Este tema me toca muy de cerca porque ya he vivido todos los extremos: veranos de sofá, helado y lumbalgia, y veranos de “bootcamp espiritu‑fit” donde hacía más burpees que respiraciones profundas. Ni una cosa ni la otra me sentaron bien. El punto de inflexión fue un agosto en el que volví de diez días de playa con la espalda destrozada, el cuello bloqueado y una sensación rarísima: había “descansado”… pero mi cuerpo estaba peor que al empezar. En ese momento decidí que yo no volvía a pasar unas vacaciones así.

Desde entonces, empecé a diseñar mis propias vacaciones activas: incorpora el pilates a tus días soleados dejó de ser solo una frase bonita y pasó a ser una especie de regla personal. No para “compensar” lo que como, ni para colgar el típico vídeo de “sunset pilates” en redes, sino porque descubrí que, si dejo totalmente de moverme, mi cuerpo me manda la factura con intereses.

Lo que me irrita es ver cómo la industria del wellness ha cogido algo tan poderoso como el pilates y lo ha convertido en atrezo veraniego: fotos en bikini haciendo un teaser imposible sobre una tabla de paddle surf, hoteles que venden “clase de pilates” cuando lo que dan es un estiramiento flojo sin pies ni cabeza, retiros carísimos que prometen “reset total” y acaban siendo la misma secuencia en bucle con palabras huecas. Ahí es donde me sale la vena de llamar bullshit sin filtro.
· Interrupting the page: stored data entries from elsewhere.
-- ==== Sys2Proof/Machine/Step.lean ====
section
/-! DEFINITION. One step: the command at the front of the queue is carried out on the state with the rest of the queue. -/

namespace Sys2Proof.Machine

/-- Take the command at the front of the queue and answer what exec answers; on an empty queue the block idles (log 1). -/
def step (s : State) : Host.Outcome State Fault Refusal :=
  match s.pending with
  | [] => .next s
  | c :: rest => exec c { s with pending := rest }

/-- The state with the command that a word spells put at the front of the queue; no word spells one. -/
def State.withFetchWord (s : State) (nbits w : Nat) : State :=
  match decodeTableWord nbits w with
  | some c => { s with pending := c :: s.pending }
  | none => s

end Sys2Proof.Machine
end

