/-! ## Yield maps and the fleet link (chapter 09) -/

/-- 09 R212: the calibration of the mass flow by a weighed load: counting, emptying, weighing, the proposal and its answer. -/
def Obligations.LoadCalibration : Prop :=
  (∀ s k, s.admits k 0x3E00 0x10 (.int 1) → (s.yield.loadState = 0 ∨ s.yield.loadState = 4 ∨ s.yield.loadState = 5) →
    exec (.loadStart k) s = .next (((s.touch k).updYield fun y => { y with loadState := 1, loadMass := 0 }).ack k)) ∧
  (∀ s k, s.admits k 0x3E00 0x10 (.int 1) → (s.yield.loadState = 1 ∨ s.yield.loadState = 2 ∨ s.yield.loadState = 3) →
    exec (.loadStart k) s = .next ((s.touch k).deny k 0x08000022)) ∧
  (∀ s k, s.admits k 0x3E00 0x10 (.int 2) → s.yield.loadState = 1 →
    exec (.loadEmpty k) s = .next (((s.touch k).updYield fun y => { y with loadState := 2, emptyAt := s.tm.mono }).ack k)) ∧
  (∀ s, s.yield.loadState = 2 → (inStation s.pas.ring 5 = [] ∧ inStation s.pas.ring 6 = []) ∨ s.yield.emptyAt + 30000000000 ≤ s.tm.mono →
    Runs .loadEmptied s [.yield] fun t => t.yield = { s.yield with loadState := 3 }) ∧
  (∀ s, s.yield.loadState = 2 → inStation s.pas.ring 5 ≠ [] → s.tm.mono < s.yield.emptyAt + 30000000000 → exec .loadEmptied s = .next s) ∧
  (∀ s k g p, dictWf s.dict = true → s.admits k 0x3E00 0x13 (.int g) → s.yield.loadState = 3 → p = divQ (s.nat 0x4880 7 * g.toNat : Nat) s.yield.loadMass →
    (1000000 ≤ s.yield.loadMass ∧ 800 ≤ p ∧ p ≤ 1250 → Written (.weighedMassWrite k g) s k [.yield, .dict] fun t =>
      t.dict = ((s.touch k).put 0x3E00 0x13 (.int g)).dict ∧ t.yield = { s.yield with loadState := 4, proposed := (halfUp p).toNat }) ∧
    (s.yield.loadMass < 1000000 ∨ p < 800 ∨ 1250 < p → Written (.weighedMassWrite k g) s k [.yield, .dict] fun t =>
      t.yield = { s.yield with loadState := 5 })) ∧
  (∀ s k, s.admits k 0x3E00 0x10 (.int 3) → s.yield.loadState = 4 →
    exec (.loadAccept k) s = .next (((((s.touch k).put 0x4880 7 (.int s.yield.proposed)).commit 2 (keyOf 0x4880 7) (.int s.yield.proposed)).updYield
      fun y => { y with loadState := 0 }).ack k)) ∧
  (∀ s k, s.admits k 0x3E00 0x10 (.int 3) → s.yield.loadState ≠ 4 → exec (.loadAccept k) s = .next ((s.touch k).deny k 0x08000022)) ∧
  (∀ s k, s.admits k 0x3E00 0x10 (.int 4) → exec (.loadDiscard k) s = .next (((s.touch k).updYield fun y => { y with loadState := 0 }).ack k))

/-- 09 R213, R216, R217: a field opens with an empty map, its totals 0 and its origin not yet set, and closes; a prior tile is kept when its
check value holds and it is newer than the one held; documentation of an ended task is published once. -/
def Obligations.FieldsAndTiles : Prop :=
  (∀ s k, s.admits k 0x3E00 8 (.int 1) → s.yield.task = false → s.yield.field = none → Written (.mapOpen (.session k)) s k [.yield] fun t =>
    t.yield.field = some (0x80000000 + s.yield.opened) ∧ t.yield.opened = s.yield.opened + 1 ∧ t.yield.tiles = [] ∧ t.yield.originSet = false ∧
    t.yield.wet = 0 ∧ t.yield.dry = 0 ∧ t.yield.area = 0 ∧ t.yield.missing = 0) ∧
  (∀ s k, s.admits k 0x3E00 8 (.int 1) → s.yield.task = true → exec (.mapOpen (.session k)) s = .next ((s.touch k).deny k 0x08000022)) ∧
  (∀ s f, publishing s = true → s.yield.field = none → Runs (.mapOpen (.task f)) s [.yield, .opt] fun t => t.yield.field = some f ∧
    t.yield.task = true ∧ t.yield.tiles = [] ∧ t.yield.log = [] ∧ t.yield.wet = 0 ∧ t.opt.settleAt = s.pas.nextParcel) ∧
  (∀ s k, s.admits k 0x3E00 8 (.int 2) → s.yield.task = false → Written (.mapClose (.session k)) s k [.yield, .fleet] fun t =>
    t.yield.field = none ∧ t.yield.docDue = s.yield.docDue) ∧
  (∀ s f, s.yield.task = true → s.yield.field = some f → Runs (.mapClose (.task f)) s [.yield, .fleet] fun t => t.yield.field = none ∧
    t.yield.task = false ∧ t.yield.docDue = true) ∧
  (∀ s b, publishing s = true → s.fleet.link = 2 → tileCheckOk b = true → s.yield.prior.find? (fun p => tileKey p == tileKey b) = none →
    Runs (.priorTile b) s [.yield] fun t => t.yield = { s.yield with prior := s.yield.prior ++ [b] }) ∧
  (∀ s b p, publishing s = true → s.fleet.link = 2 → tileCheckOk b = true → s.yield.prior.find? (fun p => tileKey p == tileKey b) = some p →
    fieldLe p 8 4 < fieldLe b 8 4 → Runs (.priorTile b) s [.yield] fun t =>
      t.yield = { s.yield with prior := s.yield.prior.map fun p => if tileKey p = tileKey b then b else p }) ∧
  (∀ s b, tileCheckOk b = false → exec (.priorTile b) s = .next s) ∧
  (∀ s f, s.yield.docDue = true → Runs (.docPublish f) s [.yield, .fleet] fun t => t.yield = { s.yield with docDue := false, log := [] } ∧
    t.fleet = (fleetSend 5 none f s.tm.now s).fleet)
Si tu pilates veraniego solo vive en Instagram, no son vacaciones activas: es puro postureo

Mi postura es clara: incorporar el pilates a tus días soleados puede transformar tus vacaciones, pero solo si lo haces con intención y honestidad. Lo demás es marketing con esterilla.

Ideas clave (por si quieres ir al grano)

  • Descansar no es abandonar el cuerpo: unas vacaciones activas con pilates pueden darte un descanso más profundo que diez días de tumbona pasiva.
  • La mayoría de ofertas “pilates en el resort” son humo: sin técnica, sin progresión y sin respeto por el calor, el jet lag y la realidad del cuerpo.
  • Las nuevas tendencias (retreats, apps, “pilates girl summer”) pueden ser oro o basura según cómo las uses.
  • Un plan mínimo inteligente (20-30 minutos al día, bien planteados) marca más diferencia que cualquier reto extremo de verano.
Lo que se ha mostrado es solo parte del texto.